Date: 
07.10.13

Aldo van Eyck's Playgrounds in the Image of the Child

Ammar Ahmed, Aldo van Eyck's Playgrounds in the Image of the Child

Faculty Advisor: Prof. Guy Nordenson

Aldo van Eyck (1918-1999) is known for his works with CIAM, Team 10, and the Forum group, but a less well-known part of his oeuvre, though just as important, consists of the more than 700 playgrounds that Van Eyck designed between 1947 and 1978 for Amsterdam. These playgrounds formed a continuous network of places that injected new life into the post-war urban fabric of the city, and places where the children found due recognition as inhabitants of the city.

This thesis studies the relationship between the child and the architecture of Aldo van Eyck’s playgrounds. The child is really the key figure here, and I argue that its ‘image’ or presence is a recurring theme in the spaces, afforded movements, and the play objects of the playgrounds. In the first chapter, I argue that there are formal parallels between the child’s concepts about space and Van Eyck’s playground compositions. Play as a compositional strategy is an important concept. I draw upon a series of Van Eyck’s compositions that are at once playful, spontaneous, and architectural. In the second chapter, I argue that these playgrounds are movement-spaces of transient occupancies and play. To this end, I follow the movement of the child at the scale of the city, the playground and the physical body itself. In the third chapter, I study the agency of objects in child’s play.
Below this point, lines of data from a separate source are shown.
-- ==== Sys2Proof/Laws/State.lean ====
section
/-! SUPPORT. What the named updates of State leave as it was: one lemma per field and update, so that no proof unfolds a record
update. -/

namespace Sys2Proof.Machine

/-- An event changes the registers only. -/
theorem State.raise_only (s : State) (p n : Nat) : s.raise p n = { s with regs := (s.raise p n).regs } := State.put_only _ _ _ _

/-- An error log changes the registers only. -/
theorem State.logErr_only (s : State) (p code a req : Nat) :
    s.logErr p code a req = { s with regs := (s.logErr p code a req).regs } := by
  unfold State.logErr
  dsimp only
  split
  · rw [State.raise_only, State.put_only, State.put_only, State.put_only s]
  · exact State.put_only _ _ _ _

/-! ### setReg -/

@[simp] theorem State.setReg_pending (s : State) (a v : Nat) : (s.setReg a v).pending = s.pending := rfl
@[simp] theorem State.setReg_fresh (s : State) (a v : Nat) : (s.setReg a v).fresh = s.fresh := rfl
@[simp] theorem State.setReg_resp (s : State) (a v : Nat) : (s.setReg a v).resp = s.resp := rfl
@[simp] theorem State.setReg_work (s : State) (a v : Nat) : (s.setReg a v).work = s.work := rfl
@[simp] theorem State.setReg_capt (s : State) (a v : Nat) : (s.setReg a v).capt = s.capt := rfl
@[simp] theorem State.setReg_once (s : State) (a v : Nat) : (s.setReg a v).once = s.once := rfl
@[simp] theorem State.setReg_armed (s : State) (a v : Nat) : (s.setReg a v).armed = s.armed := rfl
@[simp] theorem State.setReg_held (s : State) (a v : Nat) : (s.setReg a v).held = s.held := rfl
@[simp] theorem State.setReg_swi (s : State) (a v : Nat) : (s.setReg a v).swi = s.swi := rfl
@[simp] theorem State.setReg_inReset (s : State) (a v : Nat) : (s.setReg a v).inReset = s.inReset := rfl
@[simp] theorem State.setReg_stalled (s : State) (a v : Nat) : (s.setReg a v).stalled = s.stalled := rfl
@[simp] theorem State.setReg_onBackup (s : State) (a v : Nat) : (s.setReg a v).onBackup = s.onBackup := rfl
@[simp] theorem State.setReg_mem (s : State) (a v : Nat) : (s.setReg a v).mem = s.mem := rfl
@[simp] theorem State.setReg_eccBad (s : State) (a v : Nat) : (s.setReg a v).eccBad = s.eccBad := rfl
@[simp] theorem State.setReg_base (s : State) (a v : Nat) : (s.setReg a v).base = s.base := rfl
@[simp] theorem State.setReg_rfLast (s : State) (a v : Nat) : (s.setReg a v).rfLast = s.rfLast := rfl
@[simp] theorem State.setReg_chains (s : State) (a v : Nat) : (s.setReg a v).chains = s.chains := rfl
@[simp] theorem State.setReg_osc (s : State) (a v : Nat) : (s.setReg a v).osc = s.osc := rfl
@[simp] theorem State.setReg_validLog (s : State) (a v : Nat) : (s.setReg a v).validLog = s.validLog := rfl
@[simp] theorem State.setReg_snap (s : State) (a v : Nat) : (s.setReg a v).snap = s.snap := rfl
@[simp] theorem State.setReg_tags (s : State) (a v : Nat) : (s.setReg a v).tags = s.tags := rfl
@[simp] theorem State.setReg_jobs (s : State) (a v : Nat) : (s.setReg a v).jobs = s.jobs := rfl
@[simp] theorem State.setReg_smpZ (s : State) (a v : Nat) : (s.setReg a v).smpZ = s.smpZ := rfl
@[simp] theorem State.setReg_chan (s : State) (a v : Nat) : (s.setReg a v).chan = s.chan := rfl
@[simp] theorem State.setReg_dumpFifo (s : State) (a v : Nat) : (s.setReg a v).dumpFifo = s.dumpFifo := rfl
@[simp] theorem State.setReg_grpAt (s : State) (a v : Nat) : (s.setReg a v).grpAt = s.grpAt := rfl
@[simp] theorem State.setReg_grpArmed (s : State) (a v : Nat) : (s.setReg a v).grpArmed = s.grpArmed := rfl
@[simp] theorem State.setReg_codeLog (s : State) (a v : Nat) : (s.setReg a v).codeLog = s.codeLog := rfl
@[simp] theorem State.setReg_code (s : State) (a v : Nat) : (s.setReg a v).code = s.code := rfl
@[simp] theorem State.setReg_codeBad (s : State) (a v : Nat) : (s.setReg a v).codeBad = s.codeBad := rfl
@[simp] theorem State.setReg_crcRun (s : State) (a v : Nat) : (s.setReg a v).crcRun = s.crcRun := rfl
@[simp] theorem State.setReg_crcAcc (s : State) (a v : Nat) : (s.setReg a v).crcAcc = s.crcAcc := rfl
@[simp] theorem State.setReg_latch (s : State) (a v : Nat) : (s.setReg a v).latch = s.latch := rfl
@[simp] theorem State.setReg_measPrev (s : State) (a v : Nat) : (s.setReg a v).measPrev = s.measPrev := rfl
@[simp] theorem State.setReg_measSeq (s : State) (a v : Nat) : (s.setReg a v).measSeq = s.measSeq := rfl
@[simp] theorem State.setReg_measMissed (s : State) (a v : Nat) : (s.setReg a v).measMissed = s.measMissed := rfl
@[simp] theorem State.setReg_cdl (s : State) (a v : Nat) : (s.setReg a v).cdl = s.cdl := rfl
@[simp] theorem State.setReg_arr (s : State) (a v : Nat) : (s.setReg a v).arr = s.arr := rfl
@[simp] theorem State.setReg_ts (s : State) (a v : Nat) : (s.setReg a v).ts = s.ts := rfl
@[simp] theorem State.setReg_tsSt (s : State) (a v : Nat) : (s.setReg a v).tsSt = s.tsSt := rfl
@[simp] theorem State.setReg_updLast (s : State) (a v : Nat) : (s.setReg a v).updLast = s.updLast := rfl
@[simp] theorem State.setReg_secLast (s : State) (a v : Nat) : (s.setReg a v).secLast = s.secLast := rfl
@[simp] theorem State.setReg_ents (s : State) (a v : Nat) : (s.setReg a v).ents = s.ents := rfl
@[simp] theorem State.setReg_acts (s : State) (a v : Nat) : (s.setReg a v).acts = s.acts := rfl
@[simp] theorem State.setReg_spanQ (s : State) (a v : Nat) : (s.setReg a v).spanQ = s.spanQ := rfl
@[simp] theorem State.setReg_padLog (s : State) (a v : Nat) : (s.setReg a v).padLog = s.padLog := rfl
@[simp] theorem State.setReg_spans (s : State) (a v : Nat) : (s.setReg a v).spans = s.spans := rfl
@[simp] theorem State.setReg_evtIn (s : State) (a v : Nat) : (s.setReg a v).evtIn = s.evtIn := rfl
@[simp] theorem State.setReg_evtFifo (s : State) (a v : Nat) : (s.setReg a v).evtFifo = s.evtFifo := rfl
@[simp] theorem State.setReg_evtSeq (s : State) (a v : Nat) : (s.setReg a v).evtSeq = s.evtSeq := rfl
@[simp] theorem State.setReg_evtLost (s : State) (a v : Nat) : (s.setReg a v).evtLost = s.evtLost := rfl
@[simp] theorem State.setReg_net (s : State) (a v : Nat) : (s.setReg a v).net = s.net := rfl
@[simp] theorem State.setReg_rad (s : State) (a v : Nat) : (s.setReg a v).rad = s.rad := rfl
@[simp] theorem State.setReg_wbuf (s : State) (a v : Nat) : (s.setReg a v).wbuf = s.wbuf := rfl
@[simp] theorem State.setReg_dcache (s : State) (a v : Nat) : (s.setReg a v).dcache = s.dcache := rfl
@[simp] theorem State.setReg_cores (s : State) (a v : Nat) : (s.setReg a v).cores = s.cores := rfl
@[simp] theorem State.setReg_icache (s : State) (a v : Nat) : (s.setReg a v).icache = s.icache := rfl
@[simp] theorem State.setReg_dma (s : State) (a v : Nat) : (s.setReg a v).dma = s.dma := rfl
@[simp] theorem State.setReg_dmaLast (s : State) (a v : Nat) : (s.setReg a v).dmaLast = s.dmaLast := rfl
@[simp] theorem State.setReg_dmaClear (s : State) (a v : Nat) : (s.setReg a v).dmaClear = s.dmaClear := rfl
@[simp] theorem State.setReg_fl (s : State) (a v : Nat) : (s.setReg a v).fl = s.fl := rfl
@[simp] theorem State.setReg_plls (s : State) (a v : Nat) : (s.setReg a v).plls = s.plls := rfl
@[simp] theorem State.setReg_refGood (s : State) (a v : Nat) : (s.setReg a v).refGood = s.refGood := rfl
@[simp] theorem State.setReg_refLost (s : State) (a v : Nat) : (s.setReg a v).refLost = s.refLost := rfl
@[simp] theorem State.setReg_synAt (s : State) (a v : Nat) : (s.setReg a v).synAt = s.synAt := rfl
@[simp] theorem State.setReg_loGateAt (s : State) (a v : Nat) : (s.setReg a v).loGateAt = s.loGateAt := rfl
@[simp] theorem State.setReg_vig (s : State) (a v : Nat) : (s.setReg a v).vig = s.vig := rfl
@[simp] theorem State.setReg_guards (s : State) (a v : Nat) : (s.setReg a v).guards = s.guards := rfl
@[simp] theorem State.setReg_pwr (s : State) (a v : Nat) : (s.setReg a v).pwr = s.pwr := rfl
@[simp] theorem State.setReg_spi (s : State) (a v : Nat) : (s.setReg a v).spi = s.spi := rfl
@[simp] theorem State.setReg_can (s : State) (a v : Nat) : (s.setReg a v).can = s.can := rfl
@[simp] theorem State.setReg_uart (s : State) (a v : Nat) : (s.setReg a v).uart = s.uart := rfl
@[simp] theorem State.setReg_i2c (s : State) (a v : Nat) : (s.setReg a v).i2c = s.i2c := rfl
@[simp] theorem State.setReg_jtag (s : State) (a v : Nat) : (s.setReg a v).jtag = s.jtag := rfl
In case of Van Eyck, these objects do not have any intrinsic meanings or values built into them but for a child they signify both the place of play, and the occasion to play—in the sense that if a child saw a sandpit or a climbing frame around the street corner, it was simply ‘time’ to play. In a way these objects are the activation sites where ‘play’ just occurs. The goal of this thesis is to create an architectural framework—of form, movement and objects—that works at the scale of the child.